DST timezone change did not take affect

I have a few hpux servers in my environment in Boronia , Australia . Last Sun , 04Oct , 0200 Australia local time , there was a daylight saving time switch . The time did not change accordingly . Indeed , the time server in the ntp.conf were pointing to the correct time server . As a workaround solution , i've stopped the ntp service , then manually change the time according to the DST . I left the ntp service unstarted as it will adjust back the time to non-dst timem if i start it .

Any thought ?

Thank you in advance .
9 REPLIES 9
Hakki Aydin Ucar
Honored Contributor

Re: DST timezone change did not take affect

Probably you need to watch server by issuing command:

ntpq -p

it shows nothing try this:

agui01# ps -ef |grep xntpd
root 1068 1 0 Oct 20 ? 19:07 /usr/sbin/xntpd #you have to see something like that

maybe you need stop|start ntp daemon again:

/etc/init.d/xntpd stop
/etc/init.d/xntpd start
Matti_Kurkela
Honored Contributor
Solution

Re: DST timezone change did not take affect

Your server now has an incorrect idea of UTC time. NTP only transmits UTC time information, so it would return your system to correct UTC time.

All unix systems make all time calculations internally using UTC time (or rather, UTC-derived Unix timestamps) and convert to local time only for human-readable output.

You will need to check that your TZ environment variable has a timezone specifier that matches the correct DST rule block in /usr/lib/tztab. The system default value for the TZ environment variable is set in /etc/TIMEZONE file.

Hmm... Is Boronia in Victoria, near Melbourne? Then your TZ setting should apparently be "EST-10EDT"... and on my not-quite-perfectly-patched 11.23 test system at least, the /usr/lib/tztab seems to indicate that the DST would begin on the last Sunday of October.

You will need a patch for correct DST rules.
For 11.11, the up-to-date tztab patch would be PHCO_39172. For 11.23 the patch number is PHCO_39173 and for 11.31, it is PHCO_39174.

The patch will not force a reboot... but as your system is now living one hour in the future as far as UTC is concerned, a reboot would be the safest way to return to correct timekeeping. Turning the clock back while applications are running may cause grief.
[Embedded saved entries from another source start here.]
/-- R351: the corner positions that first fit tries, in order. -/
def corners (s : State) (p : Nat) (im : Image) : List Nat :=
  let step := if im.hasPress then 2 else 1
  let line := (List.range (32 / step)).map (fun i => i * step)
  ((List.range 8).filterMap (fun d => physDie s p d)).flatMap (fun die =>
    line.flatMap (fun r => line.map (fun c => tileKey die r c)))

/-- R351: first fit. -/
def firstFit (s : State) (p : Nat) (im : Image) (t : Taken) (homes : List Nat) : Option Nat :=
  (corners s p im).find? (fitsAt s p im t homes)

/-! ### Contexts (R31, R32) -/

/-- R31: the lease register. -/
def leaseReg (l : Nat) (le : Lease) : Word :=
  BitVec.ofNat 64 (mkTag le.part le.slot * 2 ^ 16 + le.cls * 2 ^ 12 + l)

/-- R31: the ctx register, with the customer's number of the die. -/
def ctxReg (s : State) (p k : Nat) : Word :=
  BitVec.ofNat 64 (k % 8 + stokerBRow (k / 8) * 2 ^ 3 + stokerBCol (k / 8) * 2 ^ 6 + logDie s 2 p (ctxDie k) * 2 ^ 9)

/-- R32: the entry address of a block: that of the first context record in the block, else of the first record. pc holds 64 bits, of
which [1:0] are zero (R24): of an entry that is not so, the other bits are dropped (DESIGN CHOICE, log entry 28). -/
def entryOf (im : Image) (corner st : Nat) : Nat :=
  let inBlock (r : CtxRec) : Bool :=
    match tileAt (tilePRow corner + r.row) (tilePCol corner + r.col) with
    | some k => tileStoker k == st
    | none => false
  let off := match im.ctxs.find? inBlock with
    | some r => r.entry
    | none => (im.ctxs.head?.map (fun r => r.entry)).getD 0
  (im.va + im.codeOff + off) % 2 ^ 64 / 4 * 4

/-! ### Halts (R55, R369, R378) -/

/-- Whether a debugger halts a lease, or a tile or context of it. -/
def dbgStopped (s : State) (l : Nat) : Bool :=
  (s.lease l).dbgHalt || (leaseTiles s l).any (fun k => (s.tile k).halted) || (leaseCtxs s l).any (fun k => (s.ctx k).dbgHalt)

/-- R32: the lowest free context of a stoker. -/
def freeCtx (s : State) (st : Nat) : Option Nat :=
  (List.range 8).findSome? (fun i => if (s.ctx (st * 8 + i)).st = .free then some (st * 8 + i) else none)

/-- The rectangle position of the lowest tile of a placement in a stoker's block (R376). -/
def homeIn (im : Image) (corner st : Nat) : Nat :=
  match (imagePos im).find? (fun x => (posTile im corner x).map tileStoker == some st) with
  | some x => posCode x
  | none => 0

/-- R32: assigns a context of a stoker to a lease placed at a corner; it is held until the lease runs. -/
def assignCtx (s : State) (l corner st : Nat) : State :=
  let le := s.lease l
  match freeCtx s st with
  | none => s
  | some k =>
    s.setCtx k
      { st := .frozen, thaw := .ready, lease := l, pc := BitVec.ofNat 64 (entryOf le.image corner st)
        leaseR := leaseReg l le, ctxR := ctxReg s le.part k, home := homeIn le.image corner st }

/-- R19, R346: the tiles of a placement, cleared and given to a lease, and a context in each block that has none. -/
def takePlace (s : State) (l corner : Nat) : State :=
  let le := s.lease l
  let ks := (placedTiles le.image corner).getD []
  let s1 := ks.foldl (fun s k => s.setTile k { lease := some l }) s
  let s2 := s1.modLease l (fun x => { x with die := tileDie corner, row := tileRow corner, col := tileCol corner })
  (stokersOf ks).foldl (fun s st =>
    if (leaseCtxs s l).any (fun k => k / 8 == st) then s else assignCtx s l corner st) s2

/-! ### Quiescence (R359) and boundaries (R124, R370) -/

/-- The tokens of a lease on seam links that no receiver has accepted. -/
def onLinks (s : State) (l : Nat) : List FTok :=
  s.fab.mods.flatMap (fun e => (e.2.d0.undelivered ++ e.2.d1.undelivered).filter (fun x => x.tok.lease == l))

/-- Whether an output queue waits for its router: it holds tokens and a switch word takes them. In a drain, requests for
the flue stay in o3 (R370, R313). -/
def queueWaits (s : State) (k : Nat) (drain : Bool) : Bool :=
  let t := s.tile k
  (List.range 4).any (fun q => !(t.oq q).isEmpty && (List.range 5).any (fun c =>
    c != 3 && !(drain && c == 4) && !(t.routes 6 c q 0).isEmpty))

/-- A tile without work in progress: no actor ready, no firing but one that waits at a phase boundary, no token in its
router, and no flue request or reply. -/
def tileQuiet (s : State) (k : Nat) (drain : Bool) : Bool :=
  let t := s.tile k
  t.note.readyQ.isEmpty
    && (match t.firing with
      | none => true
      | some f => f.wait.isSome)
    && t.chans.all (fun e => e.2.isEmpty) && !queueWaits s k drain && t.fstream.isEmpty && t.freply.isEmpty
    && (t.chan injKey).isEmpty

/-- A press without a token or beat in progress; at a drain a token between two beats is state (R304). -/
def pressQuiet (t : Tile) (drain : Bool) : Bool :=
  t.press.wout.isEmpty && (drain || (t.press.ctl.isEmpty && t.press.run.isNone && t.press.drain.isNone))

/-- An engine without an access in progress. A read engine that may still deliver an element or its EOS is at work but for a
drain, which stops it. -/
def engineQuiet (e : Engine) (drain : Bool) : Bool :=
  (drain || !e.eosDue) && (!e.bound || e.st == .faulted || e.st == .finished || (if e.dir then e.inbuf.isEmpty else drain))

/-- R359: the fabric of a lease is quiescent. A node's access that a fault holds, or that waits for its turn behind one, is not in progress;
a drain waits until every access has been performed (R284, R370). -/
def quiescent (s : State) (l : Nat) (drain : Bool) : Bool :=
  let le := s.lease l
  let cs := leaseCtxs s l
  (leaseTiles s l).all (fun k => tileQuiet s k drain && pressQuiet (s.tile k) drain)
    && (onLinks s l).isEmpty
    && cs.all (fun k => (s.ctx k).sendBuf.isEmpty || (drain && ((s.ctx k).sendBuf.headD {}).kind == 6))
    && !s.reqs.any (fun r => cs.contains r.ctx) && !s.fab.greqs.any (fun r => cs.contains r.ctx)
    && le.nodes.all (fun q => !drain && !nodeSent s l q)
    && le.engines.all (fun e => engineQuiet e.2 drain)
    && !s.copies.any (fun c => c.lease == l)
    && le.rings.all (fun e => e.2.st != .running || (drain && e.2.ending == some 3))

/-- R124, R213: a context at an instruction boundary, or in a form that waits with pc at itself. -/
def Ctx.atBoundary (c : Ctx) : Bool :=
  match c.busy with
  | none => true
  | some (.phase _) => true
  | some (.unbind _ _) => true
  | _ => false

/-- The loads of a lease that have not ended. -/
def loadsOpen (s : State) (l : Nat) : Bool := s.loads.any (fun x => x.lease == l && x.open_)

/-- R370: a drain may complete. A load in progress may take 4,096 fc to finish (R175), counted from the beginning of the pre-emption
(DESIGN CHOICE, log entry 11). -/
def drained (s : State) (l : Nat) : Bool :=
  let began := ((s.lease l).work.map (fun w => w.began)).getD 0
  quiescent s l true && (leaseCtxs s l).all (fun k => (s.ctx k).atBoundary)
    && (!loadsOpen s l || began + 4096 ≤ s.fc)

/-- R124: whether an issued form of a context waits for what can still happen in a region that has stopped. -/
def formMoves (s : State) (l : Nat) : Busy → Bool
  | .flue _ _ _ _ => true
  | .prsWait k _ _ => ctlRoom s k
  | .ringStop r _ => (ringOf s l r).st != .running && !(ringOf s l r).stops.any (fun x => !x.kq.isEmpty)
  | _ => false

/-- R52, R124, R365: every unit of a region that stops has come to its stop: no step, ring beat or issued form goes on, nor a press
that owes a value. A PRS.READ behind a token that gets no more beats is captured as it waits (DESIGN CHOICE, log entry 28). -/
def unitsStopped (s : State) (l : Nat) : Bool :=
  (leaseTiles s l).all (fun k => !laneDue s k && !(pressOwes s l k && pressMoves (s.tile k) && !(s.tile k).halted))
    && (s.lease l).rings.all (fun e => e.2.st != .running || e.2.ending == some 3)
    && (leaseCtxs s l).all (fun k => !((s.ctx k).busy.map (formMoves s l)).getD false)

/-- R365, R372: every unit has stopped, and accesses of the lease's contexts already sent have completed. -/
def sentDone (s : State) (l : Nat) : Bool :=
  let cs := leaseCtxs s l
  unitsStopped s l && !s.reqs.any (fun r => cs.contains r.ctx) && !s.fab.greqs.any (fun r => cs.contains r.ctx)

/-! ### The size of a save image (R371) -/

/-- R371: the bytes of the save image, with the freeze items at their maxima: contexts, copies and dies spanned as many as
any placement of the rectangles can touch (log entry 22). -/
def saveSize (im : Image) : Nat :=
  let tiles := im.rects.foldl (fun a r => a + r.rows * r.cols) 0
  let blocks := im.rects.foldl (fun a r => a + (r.rows + 6) / 4 * ((r.cols + 6) / 4)) 0
  let dies := im.rects.foldl (fun a r => a + min 2 ((r.rows + 62) / 32) * min 4 ((r.cols + 62) / 32)) 0
  let press := (im.tiles.filter (fun c => c.press)).length
    + ((im.confs.flatMap (fun c => c.tiles)).filter (fun c => c.press
      && !(im.tiles.any (fun d => d.press && d.rect == c.rect && d.row == c.row && d.col == c.col)))).length
  tiles * (4096 + 68096) + press * 65792 + blocks * (1024 + 16 * 128) + im.ports.length * 256 + min 8 dies * 4096 + 4096

/-! ### Keys that follow a lease (R374, R376) -/

/-- Where the tiles and contexts of a lease stood and where they stand now. -/
structure Rekey where
  tiles : List (Nat × Nat) := []
  ctxs : List (Nat × Nat) := []
deriving Inhabited

def lookup (l : List (Nat × Nat)) (k : Nat) : Nat := ((l.find? (fun e => e.1 == k)).map (fun e => e.2)).getD k

def Rekey.tile (r : Rekey) (k : Nat) : Nat := lookup r.tiles k
def Rekey.ctx (r : Rekey) (k : Nat) : Nat := lookup r.ctxs k
def Rekey.agent (r : Rekey) : Agent → Agent
  | .ctx k => .ctx (r.ctx k)
  | .tile k => .tile (r.tile k)

/-- The members of the lease that a unit held, where they are now. -/
def Rekey.members (r : Rekey) (u : SUnit) : List Agent :=
  (r.ctxs.filter (fun e => u.has (.ctx e.1))).map (fun e => .ctx e.2)
    ++ (r.tiles.filter (fun e => u.has (.tile e.1))).map (fun e => .tile e.2)

/-- The narrowest unit, from a scope up, that holds every agent of a list. -/
def unitOf (a : Agent) (rest : List Agent) (sc : Nat) : Nat → SUnit
  | 0 => { scope := 6 }
  | n + 1 => let u := agentUnit a sc; if rest.all u.has then u else unitOf a rest (sc + 1) n

/-- A unit follows its members: it becomes the narrowest unit that holds them all (R235; log entry 21). -/
def Rekey.unit (r : Rekey) (u : SUnit) : SUnit :=
  match r.members u with
  | [] => u
  | a :: rest => unitOf a rest u.scope (7 - u.scope)

def Rekey.vtag (r : Rekey) (l : Nat) (v : VTag) : VTag :=
  if v.lease = l then
    { v with unit := r.unit v.unit, hist := v.hist.map (fun h => (h.1, r.unit h.2)), writers := v.writers.map r.agent }
  else v

def Rekey.shadow (r : Rekey) (l : Nat) (x : Shadow) : Shadow :=
  { x with tag := x.tag.map (r.vtag l)
           proof := x.proof.map (fun h => if h.1 = l then (h.1, r.unit h.2.1, h.2.2) else h) }

def Rekey.psrc (r : Rekey) : PSrc → PSrc
  | .router => .router
  | .issue k a b sc => .issue (r.ctx k) a b sc
  | .read k => .read (r.ctx k)

def Rekey.ptok (r : Rekey) (x : PTok) : PTok := { x with src := r.psrc x.src }

def Rekey.press (r : Rekey) (p : Press) : Press :=
  { p with ctl := p.ctl.map r.ptok
           run := p.run.map (fun x => { x with tok := r.ptok x.tok })
           drain := p.drain.map (fun x => { x with tok := r.ptok x.tok })
           wout := p.wout.map (fun b => { b with who := b.who.map r.ctx }) }

/-- The tile that a PRS.READ waits for follows the lease. -/
def Rekey.busy (r : Rekey) : Busy → Busy
  | .prsWait k w d => .prsWait (r.tile k) w d
  | b => b

def Rekey.tileState (r : Rekey) (t : Tile) : Tile :=
  { t with press := r.press t.press, waves := t.waves.map (fun w => { w with ctx := if w.ticket = 0 then w.ctx else r.ctx w.ctx }) }

def Rekey.engine (r : Rekey) (e : Engine) : Engine :=
  { e with ctx := r.ctx e.ctx, tile := r.tile e.tile, who := e.who.map r.ctx }.resumed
If you hadn't changed your system time, restarting the applications and system daemons would have been enough to make them use the new DST rules.

If your system is 11.00 or older, you will have to edit the tztab file yourself, or download one of the patches listed above and manually extract the new tztab file out of the patch depot.

(A .depot file is just a tar or cpio archive: identify it with the "file" command, use an appropriate command to extract it to /tmp or some other suitable location, then pick out the tztab file from the resulting directory sub-tree.)

You now have a deadline for fixing this: according to the old DST rules, the system will switch to DST on last Sunday of October, i.e. 2009-10-25. If you haven't fixed the tztab before that, your system will then automatically switch to DST, causing your local time to be off by 1 hour again.

For the future reference: whenever the government announces a change to the DST transition times, you should be thinking "I need to find and install a tztab patch before the next DST transition".

MK
MK
Dennis Handly
Acclaimed Contributor

Re: DST timezone change did not take affect

What is your current UTC/GMT time?
date -u
It should be about 14:39 GMT.
Dennis Handly
Acclaimed Contributor

Re: DST timezone change did not take affect

>MK: /usr/lib/tztab seems to indicate that the DST would begin on the last Sunday of October.

Yes, Clay's dst.pl shows:
$ TZ=EST-10EDT dst.pl
Sun Mar 29 02:59:59 EDT 2009 --> Sun Mar 29 02:00:00 EST 2009
Sun Oct 25 01:59:59 EST 2009 --> Sun Oct 25 03:00:00 EDT 2009

>whenever the government announces a change to the DST transition times

Hopefully your government will be kind enough to give several years notice. :-)
Like the Energy Policy Act of 2005 for the US.
n00body
Advisor

Re: DST timezone change did not take affect

Hi Hakki ,
Restarting xntp service will return the system back to non-DST time . that's the reason i changed the time manually and left the xntp service not started .

@Matti ,
# more /etc/TIMEZONE
TZ=EST-10EDT
export TZ

I think you are almost correct . According to the tztab file , this is the header

"# more /usr/lib/tztab
@(#) tztab $Date: 2006/01/24 23:27:32 $Revision: r11.11/1 PATCH_11.11 (PHCO_3434
2)"

Looking at the latest patch , PHCO_39172 - it is superseeded PHCO_34342 .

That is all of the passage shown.